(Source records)
-------------------------

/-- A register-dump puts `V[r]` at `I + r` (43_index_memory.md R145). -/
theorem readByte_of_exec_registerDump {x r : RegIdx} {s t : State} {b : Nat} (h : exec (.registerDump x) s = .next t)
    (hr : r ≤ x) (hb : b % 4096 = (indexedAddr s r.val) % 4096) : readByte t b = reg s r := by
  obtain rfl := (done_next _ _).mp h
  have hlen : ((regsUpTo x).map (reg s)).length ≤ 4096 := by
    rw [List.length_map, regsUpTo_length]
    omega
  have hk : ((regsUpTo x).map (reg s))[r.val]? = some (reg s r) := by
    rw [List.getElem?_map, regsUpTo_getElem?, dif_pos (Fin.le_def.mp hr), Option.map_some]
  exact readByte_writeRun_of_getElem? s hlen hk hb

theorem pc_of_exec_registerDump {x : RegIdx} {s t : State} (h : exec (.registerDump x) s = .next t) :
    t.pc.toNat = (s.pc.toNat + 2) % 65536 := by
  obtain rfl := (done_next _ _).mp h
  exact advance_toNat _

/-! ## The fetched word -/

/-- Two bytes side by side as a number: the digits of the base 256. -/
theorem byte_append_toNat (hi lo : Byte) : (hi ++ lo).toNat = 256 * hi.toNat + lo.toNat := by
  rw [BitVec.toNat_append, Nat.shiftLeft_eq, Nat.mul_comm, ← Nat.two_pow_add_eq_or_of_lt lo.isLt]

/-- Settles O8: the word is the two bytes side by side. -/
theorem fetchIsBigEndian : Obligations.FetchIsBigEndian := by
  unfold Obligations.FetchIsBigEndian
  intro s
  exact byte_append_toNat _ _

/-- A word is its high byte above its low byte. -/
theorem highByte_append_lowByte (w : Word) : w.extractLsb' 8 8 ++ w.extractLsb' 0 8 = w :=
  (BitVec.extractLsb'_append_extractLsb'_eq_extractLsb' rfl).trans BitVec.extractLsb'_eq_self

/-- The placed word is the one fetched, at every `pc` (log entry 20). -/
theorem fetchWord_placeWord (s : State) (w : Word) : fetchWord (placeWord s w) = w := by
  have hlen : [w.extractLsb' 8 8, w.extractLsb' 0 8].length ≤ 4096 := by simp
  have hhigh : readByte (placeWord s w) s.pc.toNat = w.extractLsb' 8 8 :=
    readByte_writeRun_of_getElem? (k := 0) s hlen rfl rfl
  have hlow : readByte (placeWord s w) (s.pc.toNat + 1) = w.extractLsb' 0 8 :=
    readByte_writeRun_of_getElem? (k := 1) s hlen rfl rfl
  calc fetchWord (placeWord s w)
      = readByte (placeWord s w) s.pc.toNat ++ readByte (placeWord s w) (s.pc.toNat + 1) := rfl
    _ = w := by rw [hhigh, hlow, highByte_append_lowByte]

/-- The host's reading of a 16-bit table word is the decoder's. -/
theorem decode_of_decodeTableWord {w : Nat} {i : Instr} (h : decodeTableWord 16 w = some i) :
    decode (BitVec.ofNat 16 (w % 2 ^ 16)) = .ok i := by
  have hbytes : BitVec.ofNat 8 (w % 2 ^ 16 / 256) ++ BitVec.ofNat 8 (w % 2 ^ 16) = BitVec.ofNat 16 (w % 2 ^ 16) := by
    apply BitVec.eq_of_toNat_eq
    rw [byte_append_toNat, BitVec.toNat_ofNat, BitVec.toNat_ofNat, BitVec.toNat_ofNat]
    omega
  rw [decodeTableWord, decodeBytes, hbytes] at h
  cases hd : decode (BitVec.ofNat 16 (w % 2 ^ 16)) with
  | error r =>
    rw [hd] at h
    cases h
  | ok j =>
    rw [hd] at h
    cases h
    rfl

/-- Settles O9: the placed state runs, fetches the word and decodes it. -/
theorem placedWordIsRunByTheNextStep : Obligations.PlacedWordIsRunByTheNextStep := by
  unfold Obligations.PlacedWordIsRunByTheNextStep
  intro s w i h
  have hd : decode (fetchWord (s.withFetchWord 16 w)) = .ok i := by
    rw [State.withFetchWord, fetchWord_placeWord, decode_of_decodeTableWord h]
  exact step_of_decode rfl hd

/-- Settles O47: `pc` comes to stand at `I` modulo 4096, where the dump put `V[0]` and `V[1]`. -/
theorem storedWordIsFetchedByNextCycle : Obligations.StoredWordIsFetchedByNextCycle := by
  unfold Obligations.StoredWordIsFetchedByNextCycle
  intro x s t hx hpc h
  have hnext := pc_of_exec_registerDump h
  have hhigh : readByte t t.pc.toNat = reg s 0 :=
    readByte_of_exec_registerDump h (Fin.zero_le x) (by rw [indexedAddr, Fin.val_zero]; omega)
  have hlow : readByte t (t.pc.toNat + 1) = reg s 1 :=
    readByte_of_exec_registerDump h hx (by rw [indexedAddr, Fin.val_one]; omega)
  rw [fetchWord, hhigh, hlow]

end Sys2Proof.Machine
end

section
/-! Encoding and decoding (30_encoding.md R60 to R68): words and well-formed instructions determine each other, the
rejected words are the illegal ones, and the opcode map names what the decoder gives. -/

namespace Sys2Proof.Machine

-------------------------

Of all the entries above, repeat only the lines from the line that has "have hbytes : BitVec.ofNat" to the line that has "rw [decodeTableWord, decodeBytes, hbytes]", both lines included, exactly.

Answer for this exercise
  have hbytes : BitVec.ofNat 8 (w % 2 ^ 16 / 256) ++ BitVec.ofNat 8 (w % 2 ^ 16) = BitVec.ofNat 16 (w % 2 ^ 16) := by
    apply BitVec.eq_of_toNat_eq
    rw [byte_append_toNat, BitVec.toNat_ofNat, BitVec.toNat_ofNat, BitVec.toNat_ofNat]
    omega
  rw [decodeTableWord, decodeBytes, hbytes] at h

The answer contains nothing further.